What the task requires:
From the first line through the line containing "theorem mapGet_below (d", transcribe the records exactly and include no other lines.

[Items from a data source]
****************
-- ==== Sys2Proof/Laws/Sparse.lean ====
section
/-! SUPPORT. Sparse maps: what a read gives after a write, and that every write keeps the canonical form. -/
namespace Sys2Proof.Machine

variable {α : Type}

/-! ### Reads -/

theorem mapGet_append_miss (d : α) (m n : SMap α) (k : Nat) (h : ∀ p ∈ m, p.1 ≠ k) :
    mapGet d (m ++ n) k = mapGet d n k := by
  induction m with
  | nil => rfl
  | cons p r ih =>
    obtain ⟨j, v⟩ := p
    have hj : j ≠ k := h (j, v) (by simp)
    simp [mapGet, hj]
    exact ih (fun q hq => h q (by simp [hq]))

theorem mapGet_filter (d : α) (q : Nat → Bool) (m : SMap α) (k : Nat) (hk : q k = true) :
    mapGet d (m.filter (fun p => q p.1)) k = mapGet d m k := by
  induction m with
  | nil => rfl
  | cons p r ih =>
    obtain ⟨j, v⟩ := p
    by_cases hj : j = k
    · subst hj; simp [hk, mapGet]
    · by_cases hq : q j = true
      · simp [hq, mapGet, hj, ih]
      · simp [hq, mapGet, hj, ih]

theorem mapGet_miss (d : α) (m : SMap α) (k : Nat) (h : ∀ p ∈ m, p.1 ≠ k) : mapGet d m k = d := by
  have := mapGet_append_miss d m [] k h
  simpa [mapGet] using this

theorem mapGet_append_hit (d : α) (m n : SMap α) (k : Nat) (h : ∀ p ∈ n, p.1 ≠ k) :
    mapGet d (m ++ n) k = mapGet d m k := by
  induction m with
  | nil => exact mapGet_miss d n k h
  | cons p r ih =>
    obtain ⟨j, v⟩ := p
    simp only [List.cons_append, mapGet, ih]

theorem mapGet_below (d : α) (m : SMap α) (n k : Nat) :
    mapGet d (mapBelow n m) k = if k < n then mapGet d m k else d := by
  split
  · next h => exact mapGet_filter d (fun j => decide (j < n)) m k (by simpa using h)
  · next h => exact mapGet_miss d _ k (fun p hp => by simp [mapBelow] at hp; omega)

theorem mapGet_from (d : α) (m : SMap α) (n k : Nat) :
    mapGet d (mapFrom n m) k = if n ≤ k then mapGet d m k else d := by
  split
  · next h => exact mapGet_filter d (fun j => decide (n ≤ j)) m k (by simpa using h)
  · next h => exact mapGet_miss d _ k (fun p hp => by simp [mapFrom] at hp; omega)

variable [DecidableEq α]

theorem mapGet_cell (d : α) (k : Nat) (v : α) (j : Nat) : mapGet d (mapCell d k v) j = if j = k then v else d := by
  unfold mapCell
  by_cases h : v = d
  · simp [h, mapGet]
  · by_cases hj : j = k
    · simp [h, mapGet, hj]
    · simp [h, mapGet, hj, Ne.symm hj]

theorem mapCell_key {d : α} {k : Nat} {v : α} {p : Nat × α} (h : p ∈ mapCell d k v) : p.1 = k := by
  unfold mapCell at h
  split at h
  · cases h
  · simp at h; rw [h]

/-- A read after a write of one key. -/
theorem mapGet_set (d : α) (m : SMap α) (k : Nat) (v : α) (j : Nat) :
    mapGet d (mapSet d m k v) j = if j = k then v else mapGet d m j := by
  unfold mapSet
  rcases Nat.lt_trichotomy j k with h | h | h
  · rw [mapGet_append_hit, mapGet_below, if_pos h, if_neg (by omega)]
    intro p hp
    rcases List.mem_append.mp hp with hp | hp
    · rw [mapCell_key hp]; omega
    · simp [mapFrom] at hp; omega
  · rw [mapGet_append_miss, mapGet_append_hit, mapGet_cell]
    · simp [h]
    · intro p hp; simp [mapFrom] at hp; omega
    · intro p hp; simp [mapBelow] at hp; omega
  · rw [mapGet_append_miss, mapGet_append_miss, mapGet_from, if_pos (by omega), if_neg (by omega)]
    · intro p hp; rw [mapCell_key hp]; omega
    · intro p hp; simp [mapBelow] at hp; omega

theorem mapCells_key {d : α} {base : Nat} {f : Nat → α} {n : Nat} {rest : SMap α} {p : Nat × α}
    (h : p ∈ mapCells d base f n rest) : p ∈ rest ∨ (base ≤ p.1 ∧ p.1 < base + n) := by
  induction n generalizing rest with
  | zero => exact .inl h
  | succ n ih =>
    rcases ih h with h | h
    · rcases List.mem_append.mp h with h | h
      · right; rw [mapCell_key h]; omega
      · exact .inl h
    · right; omega

theorem mapGet_cells (d : α) (base : Nat) (f : Nat → α) (n : Nat) (rest : SMap α) (j : Nat)
    (h : ∀ p ∈ rest, ¬ (base ≤ p.1 ∧ p.1 < base + n)) :
    mapGet d (mapCells d base f n rest) j = if base ≤ j ∧ j < base + n then f (j - base) else mapGet d rest j := by
  induction n generalizing rest with
  | zero => rw [if_neg (by omega)]; rfl
  | succ n ih =>
    rw [mapCells, ih]
    · by_cases hn : base ≤ j ∧ j < base + n
      · rw [if_pos hn, if_pos (by omega)]
      · rw [if_neg hn]
        by_cases hj : j = base + n
        · subst hj
          rw [if_pos (by omega), mapGet_append_hit, mapGet_cell, if_pos rfl, Nat.add_sub_cancel_left]
          intro p hp; have := h p hp; omega
        · rw [if_neg (by omega), mapGet_append_miss]
          intro p hp; rw [mapCell_key hp]; omega
    · intro p hp
      rcases List.mem_append.mp hp with hp | hp
      · rw [mapCell_key hp]; omega
      · have := h p hp; omega

/-- A read after a write of some keys in a row. -/
theorem mapGet_put (d : α) (m : SMap α) (base n : Nat) (f : Nat → α) (j : Nat) :
    mapGet d (mapPut d m base n f) j = if base ≤ j ∧ j < base + n then f (j - base) else mapGet d m j := by
  have hf : ∀ p ∈ mapFrom (base + n) m, ¬ (base ≤ p.1 ∧ p.1 < base + n) := by
    intro p hp; simp [mapFrom] at hp; omega
  unfold mapPut
  by_cases hj : j < base
  · rw [mapGet_append_hit, mapGet_below, if_pos hj, if_neg (by omega)]
    intro p hp
    rcases mapCells_key hp with hp | hp
    · simp [mapFrom] at hp; omega
    · omega
  · rw [mapGet_append_miss, mapGet_cells _ _ _ _ _ _ hf, mapGet_from]
    · by_cases h : j < base + n
      · rw [if_pos (by omega), if_pos (by omega)]
      · rw [if_neg (by omega), if_pos (by omega), if_neg (by omega)]
    · intro p hp; simp [mapBelow] at hp; omega

/-! ### The canonical form -/

theorem mapWfFrom_iff (d : α) (lo : Nat) (m : SMap α) :
    mapWfFrom d lo m = true ↔ (∀ p ∈ m, lo ≤ p.1 ∧ p.2 ≠ d) ∧ m.Pairwise (fun p q => p.1 < q.1) := by
  induction m generalizing lo with
  | nil => simp [mapWfFrom]
  | cons p r ih =>
    obtain ⟨k, v⟩ := p
    simp only [mapWfFrom, Bool.and_eq_true, decide_eq_true_eq, ih, List.pairwise_cons, List.mem_cons, forall_eq_or_imp]
    constructor
    · rintro ⟨⟨a, b⟩, c, e⟩
      exact ⟨⟨⟨a, b⟩, fun q hq => ⟨by have := (c q hq).1; omega, (c q hq).2⟩⟩, fun q hq => by have := (c q hq).1; simp; omega, e⟩
    · rintro ⟨⟨⟨a, b⟩, c⟩, e, f⟩
      exact ⟨⟨a, b⟩, fun q hq => ⟨by have := e q hq; omega, (c q hq).2⟩, f⟩

/-- The canonical form as a statement about the entries. -/
theorem mapWf_iff (d : α) (m : SMap α) :
    mapWf d m = true ↔ (∀ p ∈ m, p.2 ≠ d) ∧ m.Pairwise (fun p q => p.1 < q.1) := by
  unfold mapWf; rw [mapWfFrom_iff]; simp

theorem mapWf_filter (d : α) (q : Nat × α → Bool) (m : SMap α) (h : mapWf d m = true) : mapWf d (m.filter q) = true := by
  rw [mapWf_iff] at *
  exact ⟨fun p hp => h.1 p (List.mem_filter.mp hp).1, h.2.filter q⟩

theorem mapWf_below (d : α) (m : SMap α) (n : Nat) (h : mapWf d m = true) : mapWf d (mapBelow n m) = true := mapWf_filter d _ m h

theorem mapWf_from (d : α) (m : SMap α) (n : Nat) (h : mapWf d m = true) : mapWf d (mapFrom n m) = true := mapWf_filter d _ m h

theorem mapWf_append (d : α) (m n : SMap α) (hm : mapWf d m = true) (hn : mapWf d n = true)
    (h : ∀ p ∈ m, ∀ q ∈ n, p.1 < q.1) : mapWf d (m ++ n) = true := by
  rw [mapWf_iff] at *
  refine ⟨fun p hp => ?_, List.pairwise_append.mpr ⟨hm.2, hn.2, h⟩⟩
  rcases List.mem_append.mp hp with hp | hp
  · exact hm.1 p hp
  · exact hn.1 p hp

theorem mapWf_cell (d : α) (k : Nat) (v : α) : mapWf d (mapCell d k v) = true := by
  unfold mapCell
  split
  · rfl
  · next h => rw [mapWf_iff]; simp [h]

/-- A cut of a range keeps the canonical form. -/
theorem mapWf_cut (d : α) (m : SMap α) (a b : Nat) (hab : a ≤ b) (h : mapWf d m = true) :
    mapWf d (mapBelow a m ++ mapFrom b m) = true := by
  apply mapWf_append _ _ _ (mapWf_below d m a h) (mapWf_from d m b h)
  intro p hp q hq
  simp [mapBelow] at hp
  simp [mapFrom] at hq
  omega

/-- A write of one key keeps the canonical form. -/
theorem mapWf_set (d : α) (m : SMap α) (k : Nat) (v : α) (h : mapWf d m = true) : mapWf d (mapSet d m k v) = true := by
  unfold mapSet
  apply mapWf_append _ _ _ (mapWf_below d m k h)
  · apply mapWf_append _ _ _ (mapWf_cell d k v) (mapWf_from d m _ h)
    intro p hp q hq
    rw [mapCell_key hp]
    simp [mapFrom] at hq
    omega
  · intro p hp q hq
    simp [mapBelow] at hp
    rcases List.mem_append.mp hq with hq | hq
    · rw [mapCell_key hq]; omega
    · simp [mapFrom] at hq; omega

theorem mapWf_cells (d : α) (base : Nat) (f : Nat → α) (n : Nat) (rest : SMap α) (h : mapWf d rest = true)
    (hr : ∀ p ∈ rest, base + n ≤ p.1) : mapWf d (mapCells d base f n rest) = true := by
  induction n generalizing rest with
  | zero => exact h
  | succ n ih =>
    rw [mapCells]
    apply ih
    · apply mapWf_append _ _ _ (mapWf_cell d _ _) h
      intro p hp q hq
      rw [mapCell_key hp]
      have := hr q hq
      omega
    · intro p hp
      rcases List.mem_append.mp hp with hp | hp
      · have := mapCell_key hp; omega
      · have := hr p hp; omega

/-- A write of some keys in a row keeps the canonical form. -/
theorem mapWf_put (d : α) (m : SMap α) (base n : Nat) (f : Nat → α) (h : mapWf d m = true) :
    mapWf d (mapPut d m base n f) = true := by
  unfold mapPut
  apply mapWf_append _ _ _ (mapWf_below d m base h)
  · apply mapWf_cells _ _ _ _ _ (mapWf_from d m _ h)
    intro p hp; simp [mapFrom] at hp; omega
  · intro p hp q hq
    simp [mapBelow] at hp
    rcases mapCells_key hq with hq | hq
    · simp [mapFrom] at hq; omega
    · omega

end Sys2Proof.Machine
end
****************
Result of this exercise:
-- ==== Sys2Proof/Laws/Sparse.lean ====
section
/-! SUPPORT. Sparse maps: what a read gives after a write, and that every write keeps the canonical form. -/
namespace Sys2Proof.Machine

variable {α : Type}

/-! ### Reads -/

theorem mapGet_append_miss (d : α) (m n : SMap α) (k : Nat) (h : ∀ p ∈ m, p.1 ≠ k) :
    mapGet d (m ++ n) k = mapGet d n k := by
  induction m with
  | nil => rfl
  | cons p r ih =>
    obtain ⟨j, v⟩ := p
    have hj : j ≠ k := h (j, v) (by simp)
    simp [mapGet, hj]
    exact ih (fun q hq => h q (by simp [hq]))

theorem mapGet_filter (d : α) (q : Nat → Bool) (m : SMap α) (k : Nat) (hk : q k = true) :
    mapGet d (m.filter (fun p => q p.1)) k = mapGet d m k := by
  induction m with
  | nil => rfl
  | cons p r ih =>
    obtain ⟨j, v⟩ := p
    by_cases hj : j = k
    · subst hj; simp [hk, mapGet]
    · by_cases hq : q j = true
      · simp [hq, mapGet, hj, ih]
      · simp [hq, mapGet, hj, ih]

theorem mapGet_miss (d : α) (m : SMap α) (k : Nat) (h : ∀ p ∈ m, p.1 ≠ k) : mapGet d m k = d := by
  have := mapGet_append_miss d m [] k h
  simpa [mapGet] using this

theorem mapGet_append_hit (d : α) (m n : SMap α) (k : Nat) (h : ∀ p ∈ n, p.1 ≠ k) :
    mapGet d (m ++ n) k = mapGet d m k := by
  induction m with
  | nil => exact mapGet_miss d n k h
  | cons p r ih =>
    obtain ⟨j, v⟩ := p
    simp only [List.cons_append, mapGet, ih]

theorem mapGet_below (d : α) (m : SMap α) (n k : Nat) :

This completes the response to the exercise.